Personal information
- Full name: Guy Nolan Daly
- Born: 4 September 1908 Bramley, Hampshire, England
- Died: 29 September 1991 (aged 83) Basingstoke, Hampshire, England
- Batting: Right-handed
- Bowling: Right-arm medium

Domestic team information
- 1938: Glamorgan

Career statistics
| Competition | First-class |
| Matches | 1 |
| Runs scored | 9 |
| Batting average | 9.00 |
| 100s/50s | –/– |
| Top score | 9 |
| Balls bowled | 42 |
| Wickets | – |
| Bowling average | – |
| 5 wickets in innings | – |
| 10 wickets in match | – |
| Best bowling | – |
| Catches/stumpings | –/– |
- Source: Cricinfo, 24 July 2011

= Guy Daly =

English cricketer

Guy Nolan Daly (4 September 1908 – 29 September 1991) was an English cricketer. Daly was a right-handed batsman who bowled right-arm medium pace. He was born in Bramley, Hampshire. He was known in some sources as Guy Nolan O'Daly.
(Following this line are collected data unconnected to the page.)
theorem execModelLoad_keeps {s0 : State} {job : Nat} {body : ModelBody} {s : State} (h : Keeps s0 s) :
    ∀ t, (execModelLoad job body s) = .next t → Keeps s0 t := by
  unfold execModelLoad
  dsimp only
  intro t ht
  obtain rfl := Host.Outcome.next.inj ht
  clear ht
  repeat' first
    | with_reducible assumption
    | with_reducible refine jobDone_keeps ?_
    | with_reducible refine askData_keeps ?_
    | with_reducible refine mslotMove_keeps ?_
    | with_reducible refine dramStore_keeps ?_
    | with_reducible refine Keeps.setReg64 ?_
    | with_reducible refine mslotSet_keeps ?_
    | with_reducible refine Keeps.ite (fun _ => ?_) (fun _ => ?_)
    | split

theorem cancelReq_keeps {s0 : State} {s : State} {r : Nat} (h : Keeps s0 s) :
    Keeps s0 (cancelReq s r) := by
  unfold cancelReq
  repeat' first
    | with_reducible assumption
    | with_reducible refine releaseReq_keeps ?_
    | with_reducible refine reqMod_keeps ?_
    | with_reducible refine Keeps.ite (fun _ => ?_) (fun _ => ?_)

theorem execModelUnload_keeps {s0 : State} {job : Nat} {s : State} (h : Keeps s0 s) :
    ∀ t, (execModelUnload job s) = .next t → Keeps s0 t := by
  unfold execModelUnload
  dsimp only
  intro t ht
  obtain rfl := Host.Outcome.next.inj ht
  clear ht
  repeat' first
    | with_reducible assumption
    | with_reducible refine jobDone_keeps ?_
    | with_reducible refine mslotMove_keeps ?_
    | with_reducible refine jobSet_keeps ?_
    | with_reducible refine mslotSet_keeps ?_
    | with_reducible refine mslotSettle_keeps ?_
    | with_reducible refine cancelReq_keeps ?_
    | with_reducible refine Keeps.ite (fun _ => ?_) (fun _ => ?_)
    | with_reducible refine Keeps.each _ (fun _ _ _ => ?_) ?_
    | split

theorem execPrefixFlush_keeps {s0 : State} {job : Nat} {s : State} (h : Keeps s0 s) :
    ∀ t, (execPrefixFlush job s) = .next t → Keeps s0 t := by
  unfold execPrefixFlush
  dsimp only
  intro t ht
  obtain rfl := Host.Outcome.next.inj ht
  clear ht
  repeat' first
    | with_reducible assumption
    | with_reducible refine jobDone_keeps ?_
    | with_reducible refine flushSlot_keeps ?_
    | with_reducible refine Keeps.ite (fun _ => ?_) (fun _ => ?_)
    | with_reducible refine Keeps.each _ (fun _ _ _ => ?_) ?_
    | split

theorem execReqSubmit_keeps {s0 : State} {job : Nat} {s : State} (h : Keeps s0 s) :
    ∀ t, (execReqSubmit job s) = .next t → Keeps s0 t := by
  unfold execReqSubmit
  dsimp only
  intro t ht
  obtain rfl := Host.Outcome.next.inj ht
  clear ht
  repeat' first
    | with_reducible assumption
    | with_reducible refine jobDone_keeps ?_
    | with_reducible refine jobSet_keeps ?_
    | with_reducible refine Keeps.ite (fun _ => ?_) (fun _ => ?_)
    | fail_if_no_progress (with_reducible refine Keeps.upd0 ?_ rfl rfl rfl)
    | split

theorem reserve_keeps {s0 : State} {s : State} {r : Nat} {res : Nat} (h : Keeps s0 s) :
    Keeps s0 (reserve s r res) := by
  unfold reserve
  dsimp only
  repeat' first
    | with_reducible assumption
    | with_reducible refine refuseReq_keeps ?_
    | with_reducible refine reqSet_keeps ?_
    | with_reducible refine trySupply_keeps ?_
    | with_reducible refine Keeps.ite (fun _ => ?_) (fun _ => ?_)

theorem admitPrompt_keeps {s0 : State} {s : State} {r : Nat} {toks : List Nat} (h : Keeps s0 s) :
    Keeps s0 (admitPrompt s r toks) := by
  unfold admitPrompt
  dsimp only
  repeat' first
    | with_reducible assumption
    | with_reducible refine refuseReq_keeps ?_
    | with_reducible refine reqSet_keeps ?_
    | with_reducible refine lookupReuse_keeps ?_
    | with_reducible refine Keeps.hostSend ?_
    | with_reducible refine reserve_keeps ?_
    | with_reducible refine Keeps.ite (fun _ => ?_) (fun _ => ?_)

theorem execRqtAllocate_keeps {s0 : State} {rqt : Nat} {s : State} (h : Keeps s0 s) :
    ∀ t, (execRqtAllocate rqt s) = .next t → Keeps s0 t := by
  unfold execRqtAllocate
  dsimp only
  intro t ht
  obtain rfl := Host.Outcome.next.inj ht
  clear ht
  repeat' first
    | with_reducible assumption
    | with_reducible refine jobDone_keeps ?_
    | with_reducible refine reqSet_keeps ?_
    | with_reducible refine Keeps.hostSend ?_
    | with_reducible refine askData_keeps ?_
    | with_reducible refine admitPrompt_keeps ?_
    | with_reducible refine refuseReq_keeps ?_
    | with_reducible refine Keeps.ite (fun _ => ?_) (fun _ => ?_)
    | fail_if_no_progress (with_reducible refine Keeps.upd0 ?_ rfl rfl rfl)
    | split

theorem execReqCancel_keeps {s0 : State} {job : Nat} {s : State} (h : Keeps s0 s) :
    ∀ t, (execReqCancel job s) = .next t → Keeps s0 t := by
  unfold execReqCancel
  dsimp only
  intro t ht
  obtain rfl := Host.Outcome.next.inj ht
  clear ht
  repeat' first
    | with_reducible assumption
    | with_reducible refine jobDone_keeps ?_
    | with_reducible refine jobSet_keeps ?_
    | with_reducible refine cancelReq_keeps ?_
    | with_reducible refine reqMod_keeps ?_
    | with_reducible refine Keeps.ite (fun _ => ?_) (fun _ => ?_)
    | split

theorem execReqPause_keeps {s0 : State} {job : Nat} {s : State} (h : Keeps s0 s) :
    ∀ t, (execReqPause job s) = .next t → Keeps s0 t := by
  unfold execReqPause
  dsimp only
  intro t ht
  obtain rfl := Host.Outcome.next.inj ht
  clear ht
  repeat' first
    | with_reducible assumption
    | with_reducible refine jobDone_keeps ?_
    | with_reducible refine jobSet_keeps ?_
    | with_reducible refine reqMod_keeps ?_
    | with_reducible refine Keeps.ite (fun _ => ?_) (fun _ => ?_)
    | split

theorem hostWrite_keeps {s0 : State} {s : State} {part : Nat} {addr : Nat} {bs : List (Option Byte)} (h : Keeps s0 s) :
    Keeps s0 (hostWrite s part addr bs).2.2 := by
  unfold hostWrite
  dsimp only
  repeat' first
    | with_reducible assumption
    | with_reducible refine Keeps.hostSend ?_
    | with_reducible refine Keeps.ite (fun _ => ?_) (fun _ => ?_)

theorem pagesOf_keeps {s0 : State} {s : State} {r : Nat} (h : Keeps s0 s) :
    Keeps s0 (pagesOf s r).2 := by
  unfold pagesOf
  extract_lets x l
  show Keeps s0 l.2
  refine Keeps.foldl_snd _ (fun p e hp => ?_) (p := ([], s)) h
  dsimp only
  with_reducible exact dramLoad_keeps hp

theorem pauseImage_keeps {s0 : State} {s : State} {r : Nat} (h : Keeps s0 s) :
    Keeps s0 (pauseImage s r) := by
  unfold pauseImage
  dsimp only
  repeat' first
    | with_reducible assumption
    | with_reducible refine pagesOf_keeps ?_
    | with_reducible refine hostWrite_keeps ?_
    | with_reducible refine jobDone_keeps ?_
    | with_reducible refine releaseReq_keeps ?_
    | with_reducible refine reqMod_keeps ?_
    | with_reducible refine poisonRead_keeps ?_
    | with_reducible refine Keeps.hostSend ?_
    | with_reducible refine releasePages_keeps ?_
    | with_reducible refine Keeps.ite (fun _ => ?_) (fun _ => ?_)
    | split

theorem execPauseWriteDone_keeps {s0 : State} {rqt : Nat} {s : State} (h : Keeps s0 s) :
    ∀ t, (execPauseWriteDone rqt s) = .next t → Keeps s0 t := by
  unfold execPauseWriteDone
  dsimp only
  intro t ht
  obtain rfl := Host.Outcome.next.inj ht
  clear ht
  repeat' first
    | with_reducible assumption
    | with_reducible refine cancelRelease_keeps ?_
    | with_reducible refine pauseImage_keeps ?_
    | with_reducible refine Keeps.ite (fun _ => ?_) (fun _ => ?_)

theorem execPauseTtlExpiry_keeps {s0 : State} {rqt : Nat} {s : State} (h : Keeps s0 s) :
    ∀ t, (execPauseTtlExpiry rqt s) = .next t → Keeps s0 t := by
  unfold execPauseTtlExpiry
  dsimp only
  intro t ht
  obtain rfl := Host.Outcome.next.inj ht
  clear ht
  repeat' first
    | with_reducible assumption
    | with_reducible refine releaseReq_keeps ?_
    | with_reducible refine Keeps.reach ?_
    | with_reducible refine pageIrq_keeps ?_
    | with_reducible refine Keeps.fincSat ?_
    | with_reducible refine Keeps.ite (fun _ => ?_) (fun _ => ?_)

theorem execReqResume_keeps {s0 : State} {job : Nat} {s : State} (h : Keeps s0 s) :
    ∀ t, (execReqResume job s) = .next t → Keeps s0 t := by
  unfold execReqResume
  dsimp only
  intro t ht
  obtain rfl := Host.Outcome.next.inj ht
  clear ht
  repeat' first
    | with_reducible assumption
    | with_reducible refine jobDone_keeps ?_
    | with_reducible refine jobSet_keeps ?_
    | with_reducible refine reqMod_keeps ?_
    | with_reducible refine reserve_keeps ?_
    | with_reducible refine Keeps.ite (fun _ => ?_) (fun _ => ?_)
    | fail_if_no_progress (with_reducible refine Keeps.upd0 ?_ rfl rfl rfl)
    | split

theorem summaryPrefill_keeps {s0 : State} {s : State} {r : Nat} (h : Keeps s0 s) :
    Keeps s0 (summaryPrefill s r).2 := by
  unfold summaryPrefill
  dsimp only
  repeat' first
    | with_reducible assumption
    | with_reducible refine modelImage_keeps ?_
    | with_reducible refine pagesOf_keeps ?_
    | with_reducible refine releasePages_keeps ?_
    | with_reducible refine reqMod_keeps ?_
    | with_reducible refine commitRun_keeps ?_
    | with_reducible refine charge_keeps ?_
    | with_reducible refine Keeps.snd (by assumption) ?_
    | split

theorem resumeRun_keeps {s0 : State} {s : State} {r : Nat} {toks : List Nat} (h : Keeps s0 s) :
    Keeps s0 (resumeRun s r toks) := by
  unfold resumeRun
  dsimp only
  repeat' first
    | with_reducible assumption
    | with_reducible refine reqMod_keeps ?_
    | with_reducible refine summaryPrefill_keeps ?_
    | with_reducible refine refuseReq_keeps ?_
    | with_reducible refine poisonRead_keeps ?_
    | with_reducible refine Keeps.ite (fun _ => ?_) (fun _ => ?_)
    | with_reducible refine Keeps.snd (by assumption) ?_
    | split

theorem restoreImage_keeps {s0 : State} {s : State} {r : Nat} {d : List Byte} (h : Keeps s0 s) :
    Keeps s0 (restoreImage s r d) := by
  unfold restoreImage
  dsimp only
  repeat' first
    | with_reducible assumption
    | with_reducible refine refuseReq_keeps ?_
    | with_reducible refine pageNew_keeps ?_
    | with_reducible refine dramStore_keeps ?_
    | with_reducible refine askTokens_keeps ?_
    | with_reducible refine Keeps.ite (fun _ => ?_) (fun _ => ?_)
    | with_reducible refine Keeps.each _ (fun _ _ _ => ?_) ?_
    | with_reducible refine Keeps.snd (by assumption) ?_
    | split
Daly made a single first-class appearance for Glamorgan against Cambridge University in 1938. In this match, he scored 9 runs in Glamorgan's first-innings, before being dismissed by Bertram Carris. He bowled 7 overs in the Cambridge University first-innings, after which he was injured and played no further part in the match with the ball. He did not bat in Glamorgan's second-innings. He made no further appearances for Glamorgan.

He died in Basingstoke, Hampshire on 29 September 1991.